Люба беззвучно заплакала, продолжая пить кофе маленькими глотками.

- Мы сами всё разрушили. Но сейчас ведь речь не о нас? Речь о маленькой девочке, которая испугана, которую все бросили. Её бросили родные дяди! Она уже большая девочка, уже понимает, что если её до сих пор не забрали, значит, своим родственникам она просто не нужна. Что должен чувствовать ребёнок? Подумай сейчас об этом.

Люба кивнула.

- Возможно, ей действительно будет лучше в детском доме, чем с нами. 

Алексей снова помедлил, обдумывая, стоит ли это говорить, но сказал:

- Или с тобой.

Люба допила кофе, достала платок, вытерла слёзы, посмотрела на себя в маленькое карманное зеркальце. Кивнула.

- Я понимаю.

Муж нашёл её ладонь и слегка сжал.

- Но я считаю, что тебе нужно самой принять решение. Не прятать голову в песок, не убегать от проблемы, а просто – принять решение. Это сделать придётся. Лучше сделать это раньше, чем продолжать изводить себя. Ты согласна?
Люба снова кивнула. После этих слов мужа она действительно почувствовала себя лучше.

- Едем.

Её взгляд стал спокойным и сосредоточенным.

- Ты уверена?

- Да. Едем. Нужно покончить с этим.

- Хорошо.

Алексей повернул ключ, мотор, привычно рыкнув, мерно заурчал. Мужчина вырулил на дорогу.

Вскоре автомобиль скрылся за поворотом…
______________
* «Самсо;н» — центральный фонтан дворцово-паркового ансамбля «Петергоф». Струя бьёт вверх на 21 метр. По первоначальному замыслу Петра I в Петергофе в честь победы над Швецией должен был быть создан фонтан с изображением Геракла, побеждающего Лернейскую гидру, но этот план не был осуществлен.

К идее установки памятного фонтана вернулись в царствование императрицы Анны Иоанновны, когда в 1734 году шла подготовка к празднованию 25-летия Полтавской победы, одержанной в 1709 г. Считается, что фигура Самсона появилась в связи c тем, что Полтавская битва состоялась в день Самсона Странноприимца. Лев же связывается со Швецией, так как именно этот символ присутствует на гербе страны.

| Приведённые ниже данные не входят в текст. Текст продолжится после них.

theorem selfWrite_kept {z0 : Origin} {s : State} {v : Word} (h0 : Kept z0 s) :
    Kept z0 (selfWrite s v) := by
  unfold selfWrite
  try dsimp only
  repeat' first
    | with_reducible assumption | with_reducible exact Kept.refl _ _ | with_reducible apply regPut_kept
    | with_reducible apply Kept.ite | split | (fail_if_no_progress with_reducible refine Kept.lit ?_)

theorem runAssume_kept {z0 : Origin} {s : State} {o : Op} {b : AssumeIdBody} (h0 : Kept z0 s) :
    Kept z0 (runAssume s o b) := by
  unfold runAssume
  try dsimp only
  repeat' first
    | with_reducible assumption | with_reducible exact Kept.refl _ _ | with_reducible apply selfWrite_kept
    | with_reducible apply helloStart_kept | with_reducible apply opDone_kept | with_reducible apply opUpdate_kept
    | with_reducible apply Kept.ite | (with_reducible apply Kept.foldl; intro _ _ _; try dsimp only)
    | (with_reducible apply Kept.foldl1; intro _ _ _; try dsimp only) | split
    | (fail_if_no_progress with_reducible refine Kept.lit ?_)

/-! ### HostOps -/

theorem runWait_kept {z0 : Origin} {s : State} {o : Op} {b : WaitBody} (h0 : Kept z0 s) :
    Kept z0 (runWait s o b) := by
  unfold runWait
  try dsimp only
  repeat' first
    | with_reducible assumption | with_reducible exact Kept.refl _ _ | with_reducible apply waitTest_kept
    | with_reducible apply addReq_kept | with_reducible apply Kept.ite | split

theorem stagedSignal_kept {z0 : Origin} {s : State} {o : Op} {a : Nat} (h0 : Kept z0 s) :
    Kept z0 (stagedSignal s o a) := by
  unfold stagedSignal
  try dsimp only
  repeat' first
    | with_reducible assumption | with_reducible exact Kept.refl _ _ | with_reducible apply txnUpdate_kept
    | with_reducible apply Kept.ite | split | (fail_if_no_progress with_reducible refine Kept.lit ?_)

theorem runSignal_kept {z0 : Origin} {s : State} {o : Op} {b : SignalBody} (h0 : Kept z0 s) :
    Kept z0 (runSignal s o b) := by
  unfold runSignal
  try dsimp only
  repeat' first
    | with_reducible assumption | with_reducible exact Kept.refl _ _ | with_reducible apply stagedSignal_kept
    | with_reducible apply testGrains_kept | with_reducible apply applyWrites_kept | with_reducible apply markSent_kept
    | with_reducible apply sendAwaited_kept | with_reducible apply unroutable_kept | with_reducible apply opNeed_kept
    | with_reducible apply opDone_kept | with_reducible apply Kept.ite | (with_reducible intro _; try dsimp only)
    | split

theorem runTimer_kept {z0 : Origin} {s : State} {o : Op} {b : TimerBody} (h0 : Kept z0 s) :
    Kept z0 (runTimer s o b) := by
  unfold runTimer
  try dsimp only
  repeat' first
    | with_reducible assumption | with_reducible exact Kept.refl _ _ | with_reducible apply opDone_kept
    | with_reducible apply Kept.ite | split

По первоначальным замыслам, при создании Большого каскада в ковше перед ним фонтан не планировался и при жизни Петра I фонтана в ковше не было. Впервые фонтан «Самсон, раздирающий пасть льва» установили в ковше перед Большим каскадом Петергофа в 1735 году. За всю историю существования Петергофа перед Большим каскадом было 3 фонтана «Самсон». Первый, установленный в 1735 году, был отлит из свинца скульптором Б.-К. Растрелли, постамент для скульптуры, вероятно, спроектировал архитектор М. Земцов, а гидротехническое оснащение создал мастер-гидравлик П. Суалем. Но к 1801 году скульптура обветшала и её заменили бронзовой группой, созданной по проектам русского мастера классицизма М. Козловского. В то же время А. Воронихиным был спроектирован новый постамент.

Фонтан сильно пострадал в ходе немецкой оккупации во время Великой Отечественной войны. Оригинальная статуя была утрачена. Вероятно, погибла от огня артиллерии в 1942–1943 гг. В 1947 году скульпторы В. Симонов и Н. Михайлов на основе архивных данных, фотографий и работ М. Козловского воссоздали «Самсона». Восстановленный ансамбль был открыт 14 сентября 1947 года. 28 декабря 2010 года статуя была демонтирована и отправлена на реставрацию, а 17 апреля 2011 года возвращена на своё место.